(Saved entries)

○ ○ ○

/-- An accepted sample: the last offset, the state, then the loop (R76, R77). -/
def Dev.servoSample (d : Dev) (theta : Int) : Dev :=
  let tau := d.sampleTau
  ((((d.wr R.TB_LAST_OFFSET (twos 64 theta)).setTb (fun b => { b with lastCyc := d.cyc, fresh := false }))).sampleState
    theta).servoAct theta tau

/-- SERVO_SAMPLE (R76, R79): the oldest sample at the servo's input is taken, or discarded if a step, a change of source or a
disable has come between. -/
def execServoSample (s : State) : Host.Outcome State Fault Refusal :=
  .next (s.onDev (fun d =>
    match d.tb.samples with
    | [] => d
    | x :: xs =>
      let e := d.setTb (fun b => { b with samples := xs })
      if d.sampleBad x then e.countSat R.TB_SAMPLE_DISCARD else e.servoSample x.theta))

/-- Is the servo's source lost (R78). -/
def Dev.sourceLost (d : Dev) : Bool :=
  decide (d.rd R.TB_HO_TIMEOUT * 10 ^ 6 ≤ d.cyc - max d.tb.entryCyc d.tb.lastCyc) ||
    (d.rd R.TB_CTRL_SRC == 1 && decide (1100 * 10 ^ 6 ≤ d.cyc - max d.tb.entryCyc d.tb.ppsCyc)) ||
    (d.rd R.TB_CTRL_SRC == 2 && !d.on R.FB_STATUS_TIME_PATH)

/-- SERVO_SOURCE_LOST (R78): ACQUIRING goes to FREE and LOCKED to HOLDOVER. -/
def execServoSourceLost (s : State) : Host.Outcome State Fault Refusal :=
  .next (s.onDev (fun d =>
    if d.sourceLost && d.on R.TB_CTRL_SERVO_EN then
      (if d.rd R.TB_STATUS_STATE = 1 then d.servoState 0 else if d.rd R.TB_STATUS_STATE = 2 then d.servoState 3 else d)
    else d))

/-- Is a committed TB_INCR within TB_FREQ_LIMIT of nominal (R80). -/
def Dev.incrInRange (d : Dev) (v : Nat) : Bool := decide (((v : Int) - (tbNominal : Int)).natAbs ≤ d.integLimit.natAbs)

/-- TB_INCR_COMMIT (R80): a write of TB_INCR_HI commits the value, its low word the requester's staged one or the present. -/
def execTbIncrCommit (req value : Nat) (s : State) : Host.Outcome State Fault Refusal :=
  .next (s.onDev (fun d =>
    let lo := (SMap.get? d.tb.incrLo req).getD (d.rd R.TB_INCR % 2 ^ 32)
    let v := (value % 2 ^ 32) <<< 32 + lo
    let e := (d.sampleWrite req value).setTb (fun b => { b with incrLo := SMap.del b.incrLo req })
    if d.on R.TB_CTRL_SERVO_EN || !d.incrInRange v then e.flag R.TB_STATUS_INCR_REFUSED else e.wr R.TB_INCR v))

/-! ## Calibration -/

/-- The rate code of a port (Table 3.5). -/
def Dev.rateCode (d : Dev) (p : Nat) : Nat :=
  if p = 16 then d.cal.mgmtRate
  else if !d.formed p then 0
  else
    let m := d.portMode p
    if m ≤ 5 then m else if m = 7 then 8 else if d.rd R.PT_CTRL_FEC p = 0 then 6 else 7

/-- Can a port have a rate code (R40, R84): MGMT has codes 9 to 12; the ports of several lanes take the number of their lowest. -/
def rateOccurs (p code : Nat) : Bool :=
  if p = 16 then decide (9 ≤ code ∧ code ≤ 12)
  else decide (code ≤ 8) && (code != 1 || p % 8 == 0) && (code != 2 || p % 4 == 0) && (code != 3 || p % 2 == 0)

/-- The fused delays of a port and rate code, zero where the two cannot occur (R84). -/
def factoryRx (p code : Nat) : Int := if rateOccurs p code then Config.calRx p code else 0
def factoryTx (p code : Nat) : Int := if rateOccurs p code then Config.calTx p code else 0

/-- Saturate to the signed 32-bit range (R86). -/
def sat32 (x : Int) : Int := clampInt (-(2 ^ 31)) (2 ^ 31 - 1) x

/-- The exact user parts (R86). -/
def Dev.userRx (d : Dev) (p : Nat) : Int :=
  signed 32 (d.rd R.CAL_RX_CORR p) + signed 32 (d.rd R.CAL_CABLE p) + signed 32 (d.rd R.CAL_ASYM p) / 2
def Dev.userTx (d : Dev) (p : Nat) : Int :=
  signed 32 (d.rd R.CAL_TX_CORR p) + signed 32 (d.rd R.CAL_CABLE p) - (signed 32 (d.rd R.CAL_ASYM p) - signed 32 (d.rd R.CAL_ASYM p) / 2)

/-- The effective delays of a port from its present values (R84, R86). -/
def Dev.calNow (d : Dev) (p : Nat) : CalEff :=
  { rate := d.rateCode p, dRx := sat32 (factoryRx p (d.rateCode p) + d.userRx p),
    dTx := sat32 (factoryTx p (d.rateCode p) + d.userTx p) }

/-- CAL_STATUS.SAT (R86). -/
def Dev.calSat (d : Dev) (p : Nat) : Bool :=
  [d.userRx p, d.userTx p, factoryRx p (d.rateCode p) + d.userRx p, factoryTx p (d.rateCode p) + d.userTx p].any
    (fun x => sat32 x != x)

/-- The calibration in force for frames of a port (R87). -/
def Dev.calEff (d : Dev) (p : Nat) : CalEff := (SMap.get? d.cal.eff p).getD (d.calNow p)

/-- A change of a port's calibration or rate code: sampled in this tick, in force from the start of the second tick after it,
and the digest is formed anew (R87). -/
def Dev.calChange (d : Dev) (p : Nat) (new : CalEff) (old : CalEff) : Dev :=
  { d with cal := { d.cal with eff := if SMap.has d.cal.eff p then d.cal.eff else SMap.put d.cal.eff p old
                               due := d.cal.due ++ [(d.tk.etick, p, new)] } }

/-- The 153 bytes under the calibration digest: nine bytes per port, 0 to 16 (R87). -/
def Dev.calBytes (d : Dev) : Bytes :=
  (List.range 17).flatMap (fun p =>
    [BitVec.ofNat 8 (d.calEff p).rate] ++ leBytes 4 (twos 32 (d.calEff p).dRx) ++ leBytes 4 (twos 32 (d.calEff p).dTx))

/-- The digest of the values in force. -/
def Dev.calDigest (d : Dev) : Dev := { d with cal := { d.cal with digest := Config.shake256 d.calBytes 8 } }

/-- Changes that are due take force, two ticks after their sampling (R87). -/
def Dev.calDue (d : Dev) : Dev :=
  let now := d.cal.due.filter (fun x => decide (x.1 + 2 ≤ d.tk.etick))
  if now = [] then d
  else
    ({ d with cal := { d.cal with eff := now.foldl (fun (m : SMap CalEff) (x : Nat × Nat × CalEff) => SMap.put m x.2.1 x.2.2) d.cal.eff
                                  due := d.cal.due.filter (fun x => !decide (x.1 + 2 ≤ d.tk.etick)) } }).calDigest

/-- CAL_USER_WRITE (R85-R87): `which` 0 CABLE, 1 ASYMMETRY, 2 TX_CORR, 3 RX_CORR of a port 0 to 16. -/
def Dev.calUser (d : Dev) (p which value : Nat) : Dev :=
  let old := d.calEff p
  let e := d.wr (if which = 0 then R.CAL_CABLE else if which = 1 then R.CAL_ASYM else if which = 2 then R.CAL_TX_CORR else R.CAL_RX_CORR)
    value p
  e.calChange p (e.calNow p) old

/-- CAL_USER_WRITE (R87). -/
def execCalUserWrite (req p which value : Nat) (s : State) : Host.Outcome State Fault Refusal :=
  .next (s.onDev (fun d => (d.sampleWrite req value).calUser p which value))

/-- The MGMT rate code changes (R84): 10, 11, 12 for SGMII at 1000, 100, 10 Mb/s. -/
def Dev.mgmtRateSet (d : Dev) (code : Nat) : Dev :=
  if d.cal.mgmtRate = code then d
  else
    let old := d.calEff 16
    let e := { d with cal := { d.cal with mgmtRate := code } }
    e.calChange 16 (e.calNow 16) old

/-- MGMT_SPEED_RESOLVE (R84): SGMII auto-negotiation resolves a speed (0: 1000, 1: 100, 2: 10 Mb/s); it acts under SGMII. -/
def execMgmtSpeedResolve (speed : Nat) (s : State) : Host.Outcome State Fault Refusal :=
  .next (s.onDev (fun d => d.when (d.cal.mgmtRate != 9) (fun e => e.mgmtRateSet (10 + min speed 2))))

end Sys2Proof.Machine
end

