-- ==== Sys2Proof/Machine/HostIf.lean ====
section
/-!
DEFINITION. Chapters 8 and 9, what the other units use of HOST: functions and their service (R200-R202, R215), posted
writes, MSI-X messages (R207), event queues and their notifications (R236-R241), ring numbers and frames to deliver (R140, R228).
-/
namespace Sys2Proof.Machine

/-! ## Functions -/

/-- Replace HOST's own state. -/
def Dev.setHost (d : Dev) (f : HostState → HostState) : Dev := { d with host := f d.host }

/-- A function's state. -/
def Dev.fn (d : Dev) (n : Nat) : FnState := SMap.getD d.host.fns n {}
def Dev.setFn (d : Dev) (n : Nat) (f : FnState → FnState) : Dev :=
  d.setHost (fun h => { h with fns := SMap.upd h.fns n {} f })

/-- The type of a function: 0 Management, 1 Network, 2 NVMe, 3 Evidence (Table 8.2, R201). -/
def Dev.fnType (d : Dev) (n : Nat) : Nat :=
  let pf := d.fnPf n
  if pf = 0 then (if n = 0 then 0 else 1) else if pf ≤ 4 then 1 else if pf ≤ 6 then 2 else 3

/-- The number of functions: 8 and the sum of TotalVFs (Table 8.9). -/
def Dev.fnNum (d : Dev) : Nat := 8 + d.host.vfs.sum

/-- FN_INFO.PRESENT: the PF is implemented, or the VF enabled. -/
def Dev.fnPresent (d : Dev) (n : Nat) : Bool :=
  decide (n < d.fnNum) && (d.fnType n != 2 || d.unit 2) && (decide (n < 8) || decide (d.fnVf n ≤ (d.fn (d.fnPf n)).vfEn))

/-- Is a function in service: not disabled, or returned (R215). -/
def Dev.inService (d : Dev) (n : Nat) : Bool := d.fnPresent n && !d.fnOut.contains n && !d.on R.FN_STATUS_DISABLING n

/-- Is HOST in reset. -/
def Dev.hostReset (d : Dev) : Bool := d.rst.active.contains 2

/-- A posted write enters HOST's outbound queue; a function out of service writes nothing (R215). -/
def Dev.hostWrite (d : Dev) (n addr : Nat) (b : Bytes) : Dev :=
  if d.hostReset || d.fnOut.contains n then d else d.setHost (fun h => { h with out := h.out ++ [⟨n, addr % 2 ^ 64, b⟩] })

/-- Issue a host memory read. -/
def Dev.hostRead (d : Dev) (n : Nat) (w : ReadFor) (addr len : Nat) : Dev :=
  d.setHost (fun h => { h with reads := h.reads ++ [⟨h.nextRead, n, w, addr, len, d.tk.etick⟩], nextRead := h.nextRead + 1 })

/-! ## MSI-X (R207) -/

/-- The MSI-X table size of a function in force. -/
def Dev.msixSize (d : Dev) (n : Nat) : Nat := (if n < 8 then d.host.pfMsix else d.host.vfMsix).getD (d.fnPf n) 0

/-- A table entry; one never written is masked (PCI Express Base Specification; log entry 10). -/
def Dev.msixEntry (d : Dev) (n v : Nat) : Bytes :=
  SMap.getD (d.fn n).table v (List.replicate 12 0#8 ++ [1#8, 0#8, 0#8, 0#8])

/-- Is a vector masked, by its own entry or the function. -/
def Dev.msixMasked (d : Dev) (n v : Nat) : Bool := (d.fn n).mask || (byteAt (d.msixEntry n v) 12).testBit 0

/-- Send the message of a table entry as it stands. -/
def Dev.msixSend (d : Dev) (n v : Nat) : Dev := d.hostWrite n (le64 (d.msixEntry n v) 0) (slice (d.msixEntry n v) 8 4)

/-- Signal a vector: send, or pend while masked; nothing while MSI-X Enable = 0 or the function is out of service. -/
def Dev.msix (d : Dev) (n v : Nat) : Dev :=
  if !d.on R.FN_INFO_MSIX_EN n || d.fnOut.contains n then d
  else if d.msixMasked n v then d.setFn n (fun f => if f.pba.contains v then f else { f with pba := f.pba ++ [v] })
  else d.msixSend n v

/-! ## Allocations (R218) -/

/-- The function whose range holds a device number, by its base and count fields. -/
def Dev.ownerOf (d : Dev) (base count : Field) (x : Nat) : Option Nat :=
  ((d.regs.chans count).filter (fun f => decide (d.rd base f ≤ x ∧ x < d.rd base f + d.rd count f))).head?

def Dev.ringOwner (d : Dev) (r : Nat) : Option Nat := d.ownerOf R.FN_RING_BASE R.FN_RING_COUNT r
def Dev.eqOwner (d : Dev) (q : Nat) : Option Nat := d.ownerOf R.FN_EQ_BASE R.FN_EQ_COUNT q
def Dev.qpOwner (d : Dev) (q : Nat) : Option Nat := d.ownerOf R.FN_QP_BASE R.FN_QP_COUNT q

/-! ## Event queues -/

/-- Size of an index with lap bit of 2^n entries. -/
def lapMod (n : Nat) : Nat := 2 ^ (n + 1)

/-- The distance from `b` up to `a` in such indices. -/
def lapSub (n a b : Nat) : Nat := (a + lapMod n - b % lapMod n) % lapMod n

/-- The lap bit of an index. -/
def lapBit (n i : Nat) : Nat := (i >>> n) % 2

def Dev.eqN (d : Dev) (q : Nat) : Nat := d.rd R.EQ_CFG_LOG2_SIZE q

/-- Is an event queue full (R236). -/
def Dev.eqFull (d : Dev) (q : Nat) : Bool := lapSub (d.eqN q) (d.rd R.EQ_PI q) (d.rd R.EQ_CI q) == 2 ^ d.eqN q

/-- EQ_STATUS.FULL follows the indices. -/
def Dev.eqFullBit (d : Dev) (q : Nat) : Dev := d.wr R.EQ_STATUS_FULL (b2n (d.eqFull q)) q

/-- The queue's vector is signalled after a notification (R241). -/
def Dev.eqSignal (d : Dev) (q owner : Nat) : Dev :=
  if !d.on R.EQ_CTRL_INT_EN q then d
  else
    let mod := d.rd R.EQ_CFG_MOD q
    match SMap.get? d.host.timers q with
    | some t => d.setHost (fun h => { h with timers := SMap.put h.timers q { t with wrote := true } })
    | none =>
      let e := d.msix owner (d.rd R.EQ_CFG_VECTOR q)
      if mod = 0 then e else e.setHost (fun h => { h with timers := SMap.put h.timers q ⟨8 * d.tk.etick + mod * 100, false⟩ })

/-- What became of a notification. -/
inductive Posted where
  | written | full | discarded | noHost
  deriving DecidableEq, Repr

/-- Write a notification of 15 bytes and kind to a device event queue (R236, R238, R242): to an enabled queue with space it is
written as two posted writes and signalled; a full queue counts EQ_OVF; a queue that is not enabled discards it. While G2
is in reset it never reaches HOST. -/
def Dev.eqPost (d : Dev) (q kind : Nat) (b : Bytes) : Posted × Dev :=
  if d.hostReset then (.noHost, d)
  else if !d.on R.EQ_CTRL_ENABLE q then (.discarded, d.countSat R.EQ_DISCARD 1 q)
  else if d.eqFull q then (.full, (d.countSat R.EQ_OVF 1 q).flag R.EQ_STATUS_OVF_PENDING q)
  else
    let n := d.eqN q
    let i := d.rd R.EQ_PI q
    let a := d.rd R.EQ_BASE_HI q <<< 32 + d.rd R.EQ_BASE_LO q <<< 12 + 16 * (i % 2 ^ n)
    let owner := (d.eqOwner q).getD 0
    let x := slice b 0 15 ++ [BitVec.ofNat 8 (kind + 128 * (1 - lapBit n i))]
    let e := (d.hostWrite owner a (x.take 12)).hostWrite owner (a + 12) (x.drop 12)
    (.written, ((e.wr R.EQ_PI ((i + 1) % lapMod n) q).eqFullBit q).eqSignal q owner)

/-! ## Rings -/

def Dev.ringN (d : Dev) (r : Nat) : Nat := d.rd R.RG_CFG_LOG2_SIZE r

/-- A ring's own state. -/
def Dev.ring (d : Dev) (r : Nat) : RingState := SMap.getD d.host.rings r {}
def Dev.setRing (d : Dev) (r : Nat) (f : RingState → RingState) : Dev :=
  d.setHost (fun h => { h with rings := SMap.upd h.rings r {} f })

/-- The function-local number of a device ring. -/
def Dev.ringLocal (d : Dev) (r : Nat) : Nat :=
  match d.ringOwner r with
  | some f => r - d.rd R.FN_RING_BASE f
  | none => 0

/-- The device event queue that a ring notifies (R237). -/
def Dev.ringEq (d : Dev) (r : Nat) : Option Nat :=
  if !d.on R.RG_CFG_EQ_EN r then none
  else (d.ringOwner r).map (fun f => d.rd R.FN_EQ_BASE f + d.rd R.RG_CFG_EQ r)

/-- Write a RING notification; one that finds its queue full leaves NOTIFY_PENDING (R237, R238). -/
def Dev.ringNotify (d : Dev) (r : Nat) : Dev :=
  match d.ringEq r with
  | none => d
  | some q =>
    if d.on R.RG_STATUS_NOTIFY_PENDING r then d
    else
      let b := leBytes 4 (d.ringLocal r) ++ leBytes 4 (d.rd R.RG_CI r) ++ leBytes 4 (d.rd R.RG_CPL_COUNT r)
      let p := d.eqPost q 1 b
      if p.1 = .full then p.2.flag R.RG_STATUS_NOTIFY_PENDING r else p.2

/-- A ring enters error (R235): the first cause and its index stand, the class 11 event, the RING_ERROR notification. -/
def Dev.ringError (d : Dev) (r cause idx : Nat) : Dev :=
  if d.on R.RG_STATUS_ERR r then d
  else
    let e := ((((d.flag R.RG_STATUS_ERR r).wr R.RG_STATUS_ERR_CAUSE cause r).wr R.RG_ERR_IDX idx r).raise 11 (srcNum 0x0B 2) r)
    match d.ringEq r with
    | none => e
    | some q =>
      (e.eqPost q 5 (leBytes 2 (d.ringLocal r) ++ [BitVec.ofNat 8 cause, 0#8] ++ leBytes 4 idx)).2

/-- Can a frame be delivered to local ring `n` of a function (R140): the function is in service and the ring an enabled receive
ring of its allocation. -/
def Dev.ringFor (d : Dev) (fn n : Nat) : Option Nat :=
  if d.inService fn && decide (n < d.rd R.FN_RING_COUNT fn) then
    let r := d.rd R.FN_RING_BASE fn + n
    if d.on R.RG_CTRL_ENABLE r && d.rd R.RG_CFG_TYPE r == 1 then some r else none
  else none

/-- Queue a frame for delivery to a device ring (R228). -/
def Dev.rxQueue (d : Dev) (r : Nat) (x : RxItem) : Dev :=
  d.setHost (fun h => { h with rx := SMap.upd h.rx r [] (fun l => l ++ [x]) })

/-- A DISP 0 frame of source `src` without a ring to take it: CL_RING_MISS, and with it PR_DROP_OTHER (R140, Table 5.3). -/
def Dev.ringMiss (d : Dev) (src : Nat) : Dev := (d.countSat R.CL_RING_MISS).count R.PR_DROP_OTHER 1 0 src

end Sys2Proof.Machine
end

○ ○ ○

• [Work to complete]: Print, from the entries above, the line with "def Dev.userTx (d", the line with "def Dev.calEff (d" and all lines between them, exactly and with nothing else.

• [Written reply]:
def Dev.userTx (d : Dev) (p : Nat) : Int :=
  signed 32 (d.rd R.CAL_TX_CORR p) + signed 32 (d.rd R.CAL_CABLE p) - (signed 32 (d.rd R.CAL_ASYM p) - signed 32 (d.rd R.CAL_ASYM p) / 2)

/-- The effective delays of a port from its present values (R84, R86). -/
def Dev.calNow (d : Dev) (p : Nat) : CalEff :=
  { rate := d.rateCode p, dRx := sat32 (factoryRx p (d.rateCode p) + d.userRx p),
    dTx := sat32 (factoryTx p (d.rateCode p) + d.userTx p) }

/-- CAL_STATUS.SAT (R86). -/
def Dev.calSat (d : Dev) (p : Nat) : Bool :=
  [d.userRx p, d.userTx p, factoryRx p (d.rateCode p) + d.userRx p, factoryTx p (d.rateCode p) + d.userTx p].any
    (fun x => sat32 x != x)

/-- The calibration in force for frames of a port (R87). -/
def Dev.calEff (d : Dev) (p : Nat) : CalEff := (SMap.get? d.cal.eff p).getD (d.calNow p)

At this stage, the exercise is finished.